### EXTRACTED DATA:
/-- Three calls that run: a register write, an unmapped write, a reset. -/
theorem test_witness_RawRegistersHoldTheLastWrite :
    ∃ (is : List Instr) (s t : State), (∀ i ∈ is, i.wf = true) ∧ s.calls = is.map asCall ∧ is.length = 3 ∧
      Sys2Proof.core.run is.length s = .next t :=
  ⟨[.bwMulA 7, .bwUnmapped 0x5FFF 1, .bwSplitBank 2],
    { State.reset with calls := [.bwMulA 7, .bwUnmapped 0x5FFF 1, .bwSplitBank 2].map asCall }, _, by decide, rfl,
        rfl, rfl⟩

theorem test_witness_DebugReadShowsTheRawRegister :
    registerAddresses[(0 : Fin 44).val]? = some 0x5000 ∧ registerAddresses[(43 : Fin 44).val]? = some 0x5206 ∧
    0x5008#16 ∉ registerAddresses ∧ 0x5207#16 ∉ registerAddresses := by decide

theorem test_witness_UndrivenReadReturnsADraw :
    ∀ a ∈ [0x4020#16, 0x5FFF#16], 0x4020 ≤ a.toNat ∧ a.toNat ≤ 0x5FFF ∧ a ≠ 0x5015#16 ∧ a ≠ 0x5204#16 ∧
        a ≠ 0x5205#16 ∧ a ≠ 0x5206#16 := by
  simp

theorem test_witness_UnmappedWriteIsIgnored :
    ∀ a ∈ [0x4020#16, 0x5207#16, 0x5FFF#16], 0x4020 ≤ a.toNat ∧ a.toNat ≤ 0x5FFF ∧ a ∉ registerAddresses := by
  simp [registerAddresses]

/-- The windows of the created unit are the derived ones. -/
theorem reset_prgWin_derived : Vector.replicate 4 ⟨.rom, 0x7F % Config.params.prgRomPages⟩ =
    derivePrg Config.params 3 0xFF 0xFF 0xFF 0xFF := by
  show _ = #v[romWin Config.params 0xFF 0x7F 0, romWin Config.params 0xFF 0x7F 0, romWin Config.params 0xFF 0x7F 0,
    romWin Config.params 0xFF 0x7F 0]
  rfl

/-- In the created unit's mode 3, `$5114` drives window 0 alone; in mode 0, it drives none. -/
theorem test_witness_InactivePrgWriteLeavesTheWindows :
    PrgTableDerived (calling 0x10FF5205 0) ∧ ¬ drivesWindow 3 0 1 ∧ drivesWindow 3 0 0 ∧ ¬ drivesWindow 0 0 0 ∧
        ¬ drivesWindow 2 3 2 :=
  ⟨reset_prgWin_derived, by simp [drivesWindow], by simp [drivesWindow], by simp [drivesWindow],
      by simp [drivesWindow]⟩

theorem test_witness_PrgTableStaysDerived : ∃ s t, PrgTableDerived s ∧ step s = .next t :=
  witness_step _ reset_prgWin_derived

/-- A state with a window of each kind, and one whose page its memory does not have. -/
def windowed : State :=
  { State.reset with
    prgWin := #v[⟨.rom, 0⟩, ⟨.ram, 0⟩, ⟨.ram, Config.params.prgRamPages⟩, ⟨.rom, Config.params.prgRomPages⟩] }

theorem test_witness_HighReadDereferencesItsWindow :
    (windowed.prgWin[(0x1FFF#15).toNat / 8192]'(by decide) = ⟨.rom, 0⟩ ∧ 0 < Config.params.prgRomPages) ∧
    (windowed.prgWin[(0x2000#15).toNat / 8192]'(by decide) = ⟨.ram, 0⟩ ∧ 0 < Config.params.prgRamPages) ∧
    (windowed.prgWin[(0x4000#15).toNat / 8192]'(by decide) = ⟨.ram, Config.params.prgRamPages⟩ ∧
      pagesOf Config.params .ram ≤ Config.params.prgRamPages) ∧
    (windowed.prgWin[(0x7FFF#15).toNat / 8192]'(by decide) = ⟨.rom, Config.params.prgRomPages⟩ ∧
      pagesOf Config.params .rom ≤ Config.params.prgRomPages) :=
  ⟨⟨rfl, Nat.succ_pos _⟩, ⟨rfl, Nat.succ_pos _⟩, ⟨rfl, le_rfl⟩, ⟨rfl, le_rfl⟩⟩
...
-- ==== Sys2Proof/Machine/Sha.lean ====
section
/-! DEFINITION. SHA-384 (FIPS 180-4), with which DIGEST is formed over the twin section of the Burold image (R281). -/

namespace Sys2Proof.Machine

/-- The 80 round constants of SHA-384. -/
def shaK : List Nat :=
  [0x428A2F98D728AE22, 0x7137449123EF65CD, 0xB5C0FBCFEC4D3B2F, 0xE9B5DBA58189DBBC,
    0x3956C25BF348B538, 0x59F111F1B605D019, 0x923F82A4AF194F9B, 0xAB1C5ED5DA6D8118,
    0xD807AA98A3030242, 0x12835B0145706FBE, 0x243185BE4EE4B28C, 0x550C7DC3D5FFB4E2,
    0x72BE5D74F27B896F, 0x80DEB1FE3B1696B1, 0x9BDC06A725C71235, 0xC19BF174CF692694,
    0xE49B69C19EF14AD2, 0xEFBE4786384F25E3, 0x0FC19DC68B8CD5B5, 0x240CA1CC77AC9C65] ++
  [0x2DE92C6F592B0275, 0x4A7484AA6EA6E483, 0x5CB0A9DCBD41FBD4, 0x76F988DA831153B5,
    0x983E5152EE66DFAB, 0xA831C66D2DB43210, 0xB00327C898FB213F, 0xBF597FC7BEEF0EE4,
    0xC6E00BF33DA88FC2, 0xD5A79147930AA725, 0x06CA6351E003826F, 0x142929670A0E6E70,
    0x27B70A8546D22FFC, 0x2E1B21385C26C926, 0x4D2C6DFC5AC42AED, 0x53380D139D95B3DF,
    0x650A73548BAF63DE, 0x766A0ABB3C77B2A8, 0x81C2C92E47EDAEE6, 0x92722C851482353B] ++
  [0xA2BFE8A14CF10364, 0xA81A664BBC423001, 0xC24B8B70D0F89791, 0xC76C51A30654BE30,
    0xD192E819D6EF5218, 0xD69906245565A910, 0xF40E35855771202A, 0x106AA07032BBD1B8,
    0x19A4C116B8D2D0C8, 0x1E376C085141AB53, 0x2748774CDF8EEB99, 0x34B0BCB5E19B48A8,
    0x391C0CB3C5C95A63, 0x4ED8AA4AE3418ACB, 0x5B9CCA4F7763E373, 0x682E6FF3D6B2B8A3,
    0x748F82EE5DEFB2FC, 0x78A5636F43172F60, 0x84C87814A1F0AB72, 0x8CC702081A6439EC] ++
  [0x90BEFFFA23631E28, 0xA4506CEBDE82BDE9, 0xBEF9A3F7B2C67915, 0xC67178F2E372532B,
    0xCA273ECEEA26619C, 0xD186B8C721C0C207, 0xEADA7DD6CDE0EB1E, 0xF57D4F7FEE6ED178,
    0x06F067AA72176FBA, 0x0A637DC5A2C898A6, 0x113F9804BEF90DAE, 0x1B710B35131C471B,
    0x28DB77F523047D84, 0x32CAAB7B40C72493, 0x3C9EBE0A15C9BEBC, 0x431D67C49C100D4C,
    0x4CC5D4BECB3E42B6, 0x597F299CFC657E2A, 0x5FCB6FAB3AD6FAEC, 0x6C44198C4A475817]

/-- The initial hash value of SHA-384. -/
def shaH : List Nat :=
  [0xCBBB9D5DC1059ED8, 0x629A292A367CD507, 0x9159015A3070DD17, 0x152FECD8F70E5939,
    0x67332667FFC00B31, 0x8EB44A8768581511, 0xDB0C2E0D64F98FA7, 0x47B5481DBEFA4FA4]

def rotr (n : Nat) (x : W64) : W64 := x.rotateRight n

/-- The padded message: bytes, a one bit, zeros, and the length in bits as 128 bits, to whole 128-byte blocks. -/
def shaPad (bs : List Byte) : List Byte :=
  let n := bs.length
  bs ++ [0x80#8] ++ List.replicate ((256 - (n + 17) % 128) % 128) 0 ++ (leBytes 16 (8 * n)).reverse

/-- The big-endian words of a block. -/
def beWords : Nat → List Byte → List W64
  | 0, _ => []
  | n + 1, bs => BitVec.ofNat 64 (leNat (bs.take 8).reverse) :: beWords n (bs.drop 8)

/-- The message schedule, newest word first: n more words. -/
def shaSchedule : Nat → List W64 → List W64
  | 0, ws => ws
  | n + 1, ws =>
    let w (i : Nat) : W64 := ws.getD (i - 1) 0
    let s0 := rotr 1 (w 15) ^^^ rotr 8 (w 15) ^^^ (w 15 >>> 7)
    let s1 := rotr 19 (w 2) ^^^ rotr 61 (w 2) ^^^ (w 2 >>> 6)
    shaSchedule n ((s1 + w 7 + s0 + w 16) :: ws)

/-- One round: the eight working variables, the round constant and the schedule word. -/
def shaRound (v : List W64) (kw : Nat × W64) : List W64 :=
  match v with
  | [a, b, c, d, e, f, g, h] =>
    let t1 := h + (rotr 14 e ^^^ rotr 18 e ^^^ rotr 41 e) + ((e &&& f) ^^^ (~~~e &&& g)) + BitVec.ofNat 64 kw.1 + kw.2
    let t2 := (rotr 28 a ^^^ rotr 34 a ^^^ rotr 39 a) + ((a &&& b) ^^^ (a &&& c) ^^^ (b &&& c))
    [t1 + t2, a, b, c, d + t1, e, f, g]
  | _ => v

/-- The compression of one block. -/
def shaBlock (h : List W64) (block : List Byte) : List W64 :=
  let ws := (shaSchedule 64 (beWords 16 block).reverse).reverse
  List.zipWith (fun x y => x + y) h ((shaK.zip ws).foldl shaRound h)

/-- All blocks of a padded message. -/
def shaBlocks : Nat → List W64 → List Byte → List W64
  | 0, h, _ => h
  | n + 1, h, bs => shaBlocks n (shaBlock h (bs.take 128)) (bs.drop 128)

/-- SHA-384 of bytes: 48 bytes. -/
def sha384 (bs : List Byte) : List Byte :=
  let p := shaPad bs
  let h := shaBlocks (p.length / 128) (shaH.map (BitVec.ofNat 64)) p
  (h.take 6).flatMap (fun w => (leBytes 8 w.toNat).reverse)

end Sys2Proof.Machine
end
...
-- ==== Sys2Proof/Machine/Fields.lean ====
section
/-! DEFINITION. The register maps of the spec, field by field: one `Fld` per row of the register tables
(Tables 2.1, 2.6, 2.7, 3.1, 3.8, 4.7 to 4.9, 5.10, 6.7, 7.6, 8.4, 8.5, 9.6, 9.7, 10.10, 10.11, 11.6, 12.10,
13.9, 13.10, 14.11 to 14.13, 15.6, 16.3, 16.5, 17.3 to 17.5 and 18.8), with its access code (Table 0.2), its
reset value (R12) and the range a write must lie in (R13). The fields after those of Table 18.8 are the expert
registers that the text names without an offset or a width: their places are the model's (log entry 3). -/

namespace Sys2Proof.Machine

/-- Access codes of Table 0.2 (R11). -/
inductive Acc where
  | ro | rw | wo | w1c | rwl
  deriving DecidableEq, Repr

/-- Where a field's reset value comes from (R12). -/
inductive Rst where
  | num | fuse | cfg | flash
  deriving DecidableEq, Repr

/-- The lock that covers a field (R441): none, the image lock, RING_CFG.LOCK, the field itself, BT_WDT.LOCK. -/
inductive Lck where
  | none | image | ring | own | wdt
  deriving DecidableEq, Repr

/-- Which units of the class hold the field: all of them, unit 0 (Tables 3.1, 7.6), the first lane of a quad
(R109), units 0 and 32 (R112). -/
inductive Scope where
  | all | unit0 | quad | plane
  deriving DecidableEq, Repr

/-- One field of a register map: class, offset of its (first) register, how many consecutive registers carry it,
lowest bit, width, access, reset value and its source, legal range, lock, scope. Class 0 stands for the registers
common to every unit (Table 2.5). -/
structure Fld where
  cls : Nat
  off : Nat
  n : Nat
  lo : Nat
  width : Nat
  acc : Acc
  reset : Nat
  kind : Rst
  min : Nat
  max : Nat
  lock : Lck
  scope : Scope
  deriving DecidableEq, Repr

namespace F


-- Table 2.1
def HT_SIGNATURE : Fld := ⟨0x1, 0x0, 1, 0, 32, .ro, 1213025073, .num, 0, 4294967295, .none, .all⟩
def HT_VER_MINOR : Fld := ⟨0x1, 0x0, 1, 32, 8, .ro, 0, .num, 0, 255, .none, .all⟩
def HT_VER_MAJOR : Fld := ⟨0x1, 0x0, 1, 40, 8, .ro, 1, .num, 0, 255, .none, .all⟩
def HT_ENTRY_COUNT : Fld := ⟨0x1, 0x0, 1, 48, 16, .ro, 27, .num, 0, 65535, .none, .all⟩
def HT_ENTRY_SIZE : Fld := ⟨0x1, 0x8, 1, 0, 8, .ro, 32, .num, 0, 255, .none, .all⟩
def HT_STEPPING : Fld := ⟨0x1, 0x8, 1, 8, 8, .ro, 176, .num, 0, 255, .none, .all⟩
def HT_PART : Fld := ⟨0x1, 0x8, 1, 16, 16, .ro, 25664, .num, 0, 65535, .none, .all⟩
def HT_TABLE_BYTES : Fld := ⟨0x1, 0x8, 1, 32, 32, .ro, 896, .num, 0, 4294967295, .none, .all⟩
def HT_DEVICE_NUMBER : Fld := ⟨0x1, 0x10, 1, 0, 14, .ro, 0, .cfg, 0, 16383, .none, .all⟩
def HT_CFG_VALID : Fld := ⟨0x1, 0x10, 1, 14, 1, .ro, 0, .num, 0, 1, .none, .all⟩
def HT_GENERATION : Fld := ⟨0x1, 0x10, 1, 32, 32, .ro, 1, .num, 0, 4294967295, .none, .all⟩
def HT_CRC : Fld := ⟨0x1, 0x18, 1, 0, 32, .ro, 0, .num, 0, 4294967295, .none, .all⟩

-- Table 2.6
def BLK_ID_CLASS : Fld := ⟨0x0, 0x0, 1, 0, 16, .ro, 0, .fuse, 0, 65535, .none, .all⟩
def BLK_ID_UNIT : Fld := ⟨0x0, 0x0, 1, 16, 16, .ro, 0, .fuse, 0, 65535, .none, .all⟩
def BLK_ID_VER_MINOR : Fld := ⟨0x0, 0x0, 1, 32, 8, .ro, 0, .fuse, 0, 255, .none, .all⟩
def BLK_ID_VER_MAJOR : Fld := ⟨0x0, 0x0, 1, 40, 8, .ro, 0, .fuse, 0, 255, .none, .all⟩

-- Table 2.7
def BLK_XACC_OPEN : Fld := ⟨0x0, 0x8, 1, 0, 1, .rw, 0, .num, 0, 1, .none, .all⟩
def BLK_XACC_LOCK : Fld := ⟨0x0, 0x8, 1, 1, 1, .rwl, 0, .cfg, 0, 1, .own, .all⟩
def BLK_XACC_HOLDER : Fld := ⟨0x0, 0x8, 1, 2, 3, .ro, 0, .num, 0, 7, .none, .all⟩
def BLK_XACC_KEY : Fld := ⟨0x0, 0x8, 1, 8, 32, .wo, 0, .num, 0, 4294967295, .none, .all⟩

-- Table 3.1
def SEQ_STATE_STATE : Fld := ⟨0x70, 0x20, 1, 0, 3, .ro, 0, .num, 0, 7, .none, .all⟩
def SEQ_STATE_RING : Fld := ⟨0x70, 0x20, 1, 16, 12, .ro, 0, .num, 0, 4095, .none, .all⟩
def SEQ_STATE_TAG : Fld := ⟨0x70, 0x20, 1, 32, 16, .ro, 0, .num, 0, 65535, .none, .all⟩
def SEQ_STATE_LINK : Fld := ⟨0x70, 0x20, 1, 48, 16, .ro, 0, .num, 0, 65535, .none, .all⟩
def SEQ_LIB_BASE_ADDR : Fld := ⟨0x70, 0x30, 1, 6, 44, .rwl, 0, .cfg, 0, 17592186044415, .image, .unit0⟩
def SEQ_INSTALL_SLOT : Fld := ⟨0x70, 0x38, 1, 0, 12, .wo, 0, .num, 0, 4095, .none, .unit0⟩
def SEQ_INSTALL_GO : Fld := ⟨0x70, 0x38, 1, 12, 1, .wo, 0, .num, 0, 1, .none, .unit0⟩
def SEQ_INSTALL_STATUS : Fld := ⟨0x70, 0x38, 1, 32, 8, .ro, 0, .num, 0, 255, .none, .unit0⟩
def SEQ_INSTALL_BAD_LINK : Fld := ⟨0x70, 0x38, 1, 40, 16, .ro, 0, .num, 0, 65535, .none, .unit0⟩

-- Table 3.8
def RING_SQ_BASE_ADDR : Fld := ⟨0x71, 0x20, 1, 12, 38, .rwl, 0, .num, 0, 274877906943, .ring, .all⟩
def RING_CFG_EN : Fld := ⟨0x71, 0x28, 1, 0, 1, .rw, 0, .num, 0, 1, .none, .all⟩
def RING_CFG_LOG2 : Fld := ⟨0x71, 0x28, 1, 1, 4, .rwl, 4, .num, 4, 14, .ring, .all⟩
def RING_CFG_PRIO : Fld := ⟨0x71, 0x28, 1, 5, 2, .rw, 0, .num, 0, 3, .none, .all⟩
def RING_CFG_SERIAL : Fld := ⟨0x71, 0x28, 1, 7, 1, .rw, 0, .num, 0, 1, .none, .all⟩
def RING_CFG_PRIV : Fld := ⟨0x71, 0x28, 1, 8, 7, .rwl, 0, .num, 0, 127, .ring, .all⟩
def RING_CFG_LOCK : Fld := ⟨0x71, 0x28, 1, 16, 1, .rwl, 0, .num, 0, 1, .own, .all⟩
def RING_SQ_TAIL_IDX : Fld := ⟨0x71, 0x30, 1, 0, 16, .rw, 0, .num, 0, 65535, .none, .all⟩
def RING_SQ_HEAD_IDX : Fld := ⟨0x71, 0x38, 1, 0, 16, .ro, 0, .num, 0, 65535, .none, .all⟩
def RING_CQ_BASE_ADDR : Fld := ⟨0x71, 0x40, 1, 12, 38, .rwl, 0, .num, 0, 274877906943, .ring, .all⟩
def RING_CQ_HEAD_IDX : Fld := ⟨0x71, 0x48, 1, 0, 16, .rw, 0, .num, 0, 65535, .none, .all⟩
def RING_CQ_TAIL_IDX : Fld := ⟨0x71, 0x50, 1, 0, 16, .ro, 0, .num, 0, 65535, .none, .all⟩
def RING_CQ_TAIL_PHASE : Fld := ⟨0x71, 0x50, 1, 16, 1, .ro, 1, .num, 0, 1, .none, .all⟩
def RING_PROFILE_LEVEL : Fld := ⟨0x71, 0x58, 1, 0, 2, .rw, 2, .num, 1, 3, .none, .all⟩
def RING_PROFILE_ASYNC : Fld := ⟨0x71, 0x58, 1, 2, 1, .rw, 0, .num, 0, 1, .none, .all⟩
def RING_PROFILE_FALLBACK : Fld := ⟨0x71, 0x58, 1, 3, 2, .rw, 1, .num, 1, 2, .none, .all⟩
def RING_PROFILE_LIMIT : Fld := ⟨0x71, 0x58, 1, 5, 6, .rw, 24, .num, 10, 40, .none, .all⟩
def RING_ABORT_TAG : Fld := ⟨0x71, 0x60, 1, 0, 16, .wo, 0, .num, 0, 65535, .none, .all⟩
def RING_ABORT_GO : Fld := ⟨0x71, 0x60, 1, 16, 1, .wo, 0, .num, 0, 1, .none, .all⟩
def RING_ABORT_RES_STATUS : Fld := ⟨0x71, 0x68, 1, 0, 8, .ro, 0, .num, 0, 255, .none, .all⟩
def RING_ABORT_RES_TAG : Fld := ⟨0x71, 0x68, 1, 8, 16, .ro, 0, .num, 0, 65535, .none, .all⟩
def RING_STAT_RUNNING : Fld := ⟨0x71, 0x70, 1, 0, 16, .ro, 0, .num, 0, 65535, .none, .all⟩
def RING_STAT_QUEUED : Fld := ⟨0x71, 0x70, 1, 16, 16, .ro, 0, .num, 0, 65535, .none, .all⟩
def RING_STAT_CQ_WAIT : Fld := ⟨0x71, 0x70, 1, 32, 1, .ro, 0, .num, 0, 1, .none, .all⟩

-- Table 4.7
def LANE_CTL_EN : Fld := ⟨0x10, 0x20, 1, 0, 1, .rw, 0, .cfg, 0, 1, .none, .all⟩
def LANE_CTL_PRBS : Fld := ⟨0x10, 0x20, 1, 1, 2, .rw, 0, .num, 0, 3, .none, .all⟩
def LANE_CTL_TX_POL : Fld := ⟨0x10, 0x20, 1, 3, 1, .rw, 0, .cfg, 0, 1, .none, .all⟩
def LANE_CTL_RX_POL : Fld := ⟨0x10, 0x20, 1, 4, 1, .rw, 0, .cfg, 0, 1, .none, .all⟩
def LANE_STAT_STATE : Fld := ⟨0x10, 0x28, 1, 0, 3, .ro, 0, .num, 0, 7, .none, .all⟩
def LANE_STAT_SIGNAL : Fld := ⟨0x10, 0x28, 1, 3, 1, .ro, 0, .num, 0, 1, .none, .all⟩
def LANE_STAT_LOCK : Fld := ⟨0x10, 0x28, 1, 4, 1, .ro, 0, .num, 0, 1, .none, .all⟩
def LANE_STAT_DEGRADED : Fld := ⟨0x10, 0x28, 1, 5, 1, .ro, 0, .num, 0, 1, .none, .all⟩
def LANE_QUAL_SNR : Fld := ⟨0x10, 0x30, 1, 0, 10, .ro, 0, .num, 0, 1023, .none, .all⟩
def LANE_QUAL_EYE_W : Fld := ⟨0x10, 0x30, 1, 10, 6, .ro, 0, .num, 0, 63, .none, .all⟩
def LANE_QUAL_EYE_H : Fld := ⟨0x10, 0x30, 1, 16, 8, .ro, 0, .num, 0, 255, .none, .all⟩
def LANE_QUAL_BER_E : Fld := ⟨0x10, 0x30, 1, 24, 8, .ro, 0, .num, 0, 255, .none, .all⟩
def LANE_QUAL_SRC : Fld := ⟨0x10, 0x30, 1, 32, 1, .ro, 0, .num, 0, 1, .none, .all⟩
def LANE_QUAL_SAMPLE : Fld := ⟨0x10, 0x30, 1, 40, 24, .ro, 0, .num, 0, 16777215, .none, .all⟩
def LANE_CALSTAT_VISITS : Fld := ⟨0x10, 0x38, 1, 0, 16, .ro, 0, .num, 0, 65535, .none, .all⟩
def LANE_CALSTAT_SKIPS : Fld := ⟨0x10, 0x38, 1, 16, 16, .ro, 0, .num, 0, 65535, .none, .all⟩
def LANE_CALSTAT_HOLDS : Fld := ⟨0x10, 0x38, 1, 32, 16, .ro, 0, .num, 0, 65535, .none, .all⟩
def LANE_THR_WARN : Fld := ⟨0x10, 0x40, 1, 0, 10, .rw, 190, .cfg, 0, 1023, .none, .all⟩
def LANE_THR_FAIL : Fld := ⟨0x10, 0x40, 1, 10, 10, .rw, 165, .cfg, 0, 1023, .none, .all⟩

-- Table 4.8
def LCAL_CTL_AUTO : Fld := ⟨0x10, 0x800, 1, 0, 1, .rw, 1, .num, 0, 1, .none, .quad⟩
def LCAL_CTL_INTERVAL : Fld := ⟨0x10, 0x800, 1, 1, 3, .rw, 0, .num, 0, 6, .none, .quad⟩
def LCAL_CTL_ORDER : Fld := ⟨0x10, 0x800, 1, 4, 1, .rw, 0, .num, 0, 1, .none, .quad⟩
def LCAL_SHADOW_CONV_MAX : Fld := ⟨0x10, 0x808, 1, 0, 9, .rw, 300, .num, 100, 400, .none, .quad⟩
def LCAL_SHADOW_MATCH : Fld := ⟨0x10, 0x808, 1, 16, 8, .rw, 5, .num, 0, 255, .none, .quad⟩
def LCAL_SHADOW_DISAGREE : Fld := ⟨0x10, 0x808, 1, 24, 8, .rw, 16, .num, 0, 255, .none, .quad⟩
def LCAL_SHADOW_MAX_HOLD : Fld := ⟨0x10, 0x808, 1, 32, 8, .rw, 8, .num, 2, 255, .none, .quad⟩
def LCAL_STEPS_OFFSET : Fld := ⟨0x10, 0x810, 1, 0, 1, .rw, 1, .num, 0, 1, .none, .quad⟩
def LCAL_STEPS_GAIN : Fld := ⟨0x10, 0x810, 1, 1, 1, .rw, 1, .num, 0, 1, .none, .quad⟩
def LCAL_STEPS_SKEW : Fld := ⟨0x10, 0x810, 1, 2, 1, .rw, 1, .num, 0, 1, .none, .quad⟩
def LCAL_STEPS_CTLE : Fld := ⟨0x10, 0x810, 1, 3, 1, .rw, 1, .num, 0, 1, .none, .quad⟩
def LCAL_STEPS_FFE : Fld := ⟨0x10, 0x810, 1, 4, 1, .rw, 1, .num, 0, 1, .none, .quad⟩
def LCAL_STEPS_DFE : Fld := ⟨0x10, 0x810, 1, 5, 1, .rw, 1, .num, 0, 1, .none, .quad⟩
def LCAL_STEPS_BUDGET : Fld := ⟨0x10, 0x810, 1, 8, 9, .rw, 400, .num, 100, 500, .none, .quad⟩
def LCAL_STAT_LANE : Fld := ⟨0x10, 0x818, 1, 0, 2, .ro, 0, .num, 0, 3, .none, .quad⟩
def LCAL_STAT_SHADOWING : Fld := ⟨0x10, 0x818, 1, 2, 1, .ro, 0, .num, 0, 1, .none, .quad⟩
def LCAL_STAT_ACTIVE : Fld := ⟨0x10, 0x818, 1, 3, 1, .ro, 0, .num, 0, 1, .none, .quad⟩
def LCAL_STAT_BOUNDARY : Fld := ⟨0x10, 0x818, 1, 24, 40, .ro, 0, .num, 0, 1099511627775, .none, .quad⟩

### YOUR ASSIGNMENT:
With the line holding "def HT_TABLE_BYTES : Fld" as the first and the line holding "def HT_DEVICE_NUMBER : Fld" as the last, set down that range of the entries above exactly, and nothing else.

### ANSWER SPACE:
def HT_TABLE_BYTES : Fld := ⟨0x1, 0x8, 1, 32, 32, .ro, 896, .num, 0, 4294967295, .none, .all⟩
def HT_DEVICE_NUMBER : Fld := ⟨0x1, 0x10, 1, 0, 14, .ro, 0, .cfg, 0, 16383, .none, .all⟩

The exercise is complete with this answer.